» **Activity**
Scan the entries below for the word "sinceCk" and copy every line where it turns up.

» **Saved entries**
/-- What survives a device reset: PRS, fuses and the key store. `srtp` holds for a leg the receive and transmit indices
of SRTP, then of SRTCP, recorded under R206; `keyLost` is one above the newest record when the key store was last cleared (R204); `outs` the units mapped out or FAILED (R513); `shut` the boot number of the newest shutdown test and whether
it is clean (R559); `s13at` the record that S13 was executing (R552); `sinceCk` bytes written since the newest checkpoint;
`wear` the model's own count of writes to the record die, which its free values are applied to (log entry 24). -/
structure Nv where
  hostKeys : KV HostKey
  mzKeys : KV MzKey
  mzRec : List (Nat × Nat) × List Nat
  fates : List Fate
  srtp : KV (Nat × Nat × Nat × Nat)
  keyLost : Nat
  boot : Nat
  recno : Nat
  jrnl : List JRec
  ck0 : Option Ckpt
  ck1 : Option Ckpt
  sinceCk : Nat
  wear : Nat
  slog : List Bytes
  slogN : Nat
  plan : List Nat
  fails : Nat
  s14 : Bool
  lastCause : Nat
  lastFull : Option Inst
  fullNext : Bool
  recNext : Bool
  s13at : Option Nat
  fwA : FwSlot
  fwB : FwSlot
  committed : Nat
  trial : Option Nat
  bkgGib : Nat
  patGib : Nat
  repair : List Word
  fused : List Word
  outs : List (Nat × Nat)
  shut : Option (Nat × Bool)
  lc : Nat
  lcNext : Option Nat
  ipfix : Option Ipfix
  prsFailed : Bool
  spares : Nat
  retired : Nat
  deriving DecidableEq, Repr

/-! ### Templates and coefficient sets (R249-R260, R310-R318) -/

/-- A node of a template (R318): type code, input references, output rate code, parameter bytes 4 to 15. -/
structure Node where
  ty : Nat
  in0 : Nat
  in1 : Nat
  rate : Nat
  par : Bytes
  deriving DecidableEq, Repr

/-- A template (R310, R318). -/
structure Template where
  f : Nat
  relay : Bool
  exp : Option Nat
  peer : Option Nat
  nodes : List Node
  bytes : Bytes
  deriving DecidableEq, Repr

/-- A stage (R249, R257): type, factor, ROM response when SRC is 1, shift, LEN, declared delay and settle count. -/
structure Stage where
  ty : Nat
  factor : Nat
  rom : Option Nat
  sh : Nat
  len : Nat
  dg : Nat
  dc : Nat
  deriving DecidableEq, Repr

/-- A coefficient set (R256, R257). -/
structure CoefSet where
  stages : List Stage
  coefs : List (List Int)
  bytes : Bytes
  deriving DecidableEq, Repr

/-! ### Media state of a leg -/

/-- A pending swap (R261): instant, none for a T of all ones (R60), fade length, local time of arming in 2^-16 ns; `hit` once its sample fell
in a running fade (R264), and whether that sample was late. -/
structure Swap where
  t : Option Inst
  x : Nat
  armLoc : Nat
  hit : Bool
  late : Bool
  deriving DecidableEq, Repr

/-- A filter chain (R244, R258, R263, R270-R275). `path` holds each stage's line, newest first; `old` the old path's while
a fade runs; `line` the phase-delay line; `recd` the samples recorded since the last reset; `owed` while the reset at the first call of a new
chain is to come, `fresh` until the first output after a reset. -/
structure Chain where
  eng : Nat
  slot : Nat
  fIn : Nat
  layout : List Stage
  fadeOk : Bool
  maxD : Nat
  bankA : Option Nat
  bankB : Option Nat
  live : Bool
  en : Bool
  d : Nat
  phi : Nat
  swap : Option Swap
  late : Bool
  defer : Bool
  lateness : Nat
  path : List (List Int)
  old : List (List Int)
  fadeX : Nat
  fadeJ : Nat
  line : List Int
  recd : Nat
  suppr : Nat
  settle : Nat
  sats : List Nat
  lastAt : Option Inst
  fresh : Bool
  owed : Bool
  deriving DecidableEq, Repr

/-- What the canceller keeps of a sub-block (R293, R306): the sums of squares of Rin, Sin, Sout before the NLP and Sout, whether it holds no
double talk with Rin above the level of R293, and whether it is one of far-end single talk (R295), which has no hangover either. -/
structure EchoSub where
  rin : Nat
  sin : Nat
  pre : Nat
  out : Nat
  ok : Bool
  single : Bool
  deriving DecidableEq, Repr

/-- A gain that moves linearly over one sub-block at each change (R295): where it comes from and goes to, in 2^-27, and the samples that it has
moved for. -/
structure Ramp where
  src : Nat
  dst : Nat
  pos : Nat
  deriving DecidableEq, Repr

/-- A canceller (R284-R299). `refill` counts the Rin samples owed before adaptation resumes; `fresh` while the clear of a new leg's first call
is to come, and `owed` the clears that the next call's engine counts (R299). `subs` holds the last 250 sub-blocks; `hang` and the other times
are in ms; `pendByp` and `pendNlp` are what tone disablers ask of the next call; `noise` is the register of the noise generator, `bg` the
background power as a mean square in 2^-136, `bands` its spectrum (R296), and `gain` the NLP's gain (R295). -/
structure EchoSt where
  weights : List Int
  hist : List Int
  endAt : Option Inst
  refill : Nat
  conv : Bool
  dt : Bool
  nlp : Bool
  bypass : Bool
  nlpOff : Bool
  held : Bool
  unset : Bool
  align : Bool
  dtCnt : Nat
  clears : Nat
  owed : Nat
  subs : List EchoSub
  hang : Nat
  quiet : Nat
  goodMs : Nat
  badMs : Nat
  divMs : Nat
  pendByp : Bool
  pendNlp : Bool
  noise : BitVec 32
  bg : Option Nat
  bands : List Int
  gain : Ramp
  fresh : Bool
  deriving DecidableEq, Repr

/-- The cadence of a call-progress profile (R322): whether its tones are there, for how many ms, the on-and-off pair that it is in, the whole
cycles so far. -/
structure CptSt where
  on : Bool
  ms : Nat
  ix : Nat
  good : Nat
  deriving DecidableEq, Repr

/-- A received telephone event block (R207, R231): time stamp, event, end bit, volume, duration. -/
structure TelEv where
  ts : Nat
  ev : Nat
  fin : Bool
  vol : Nat
  dur : Nat
  deriving DecidableEq, Repr

/-- A TONE node (R322-R327): memory of the analysis, running generator (segment bytes, repeats, samples done), codes of tones now on with their
onset instants, samples excluded in a row, for each code the ms for which its conditions have held and have ceased, the ms since the last phase
change of a reversal, the cadences of the profiles, and the received events that go on beyond the
frame that they came with (R326). -/
structure ToneSt where
  det : List Int
  gen : Option (Bytes × Nat × Nat)
  on : List (Nat × Inst)
  excl : Nat
  held : KV Nat
  gone : KV Nat
  turn : Option Nat
  cpt : KV CptSt
  tel : List TelEv
  deriving DecidableEq, Repr

/-- The media state of a leg, staged and committed as a whole (R37, R39). -/
structure Media where
  chains : KV Chain
  echo : Option EchoSt
  tones : KV ToneSt
  dec : List Int
  enc : List Int
  plc : List Int
  lossMs : Nat
  conc : Bool
  sid : Bool
  mixSat : Nat
  deriving DecidableEq, Repr

/-- A tone event: node, event code, kind (0 onset, 1 offset, 2 reversal), level in 1/16 dBm0, duration in ns, instant. -/
structure ToneEv where
  node : Nat
  code : Nat
  kind : Nat
  level : Int
  dur : Nat
  at_ : Inst
  deriving DecidableEq, Repr

/-- A block of samples on the swath timeline: instant of its first sample, rate code, samples, leading suppressed samples,
the marks UNSETTLED, SILENT and concealment. -/
structure Block where
  at_ : Inst
  rate : Nat
  xs : List Int
  u : Nat
  unset : Bool
  silent : Bool
  conceal : Bool
  evts : List ToneEv
  deriving DecidableEq, Repr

» **Task solution**
it is clean (R559); `s13at` the record that S13 was executing (R552); `sinceCk` bytes written since the newest checkpoint;
  sinceCk : Nat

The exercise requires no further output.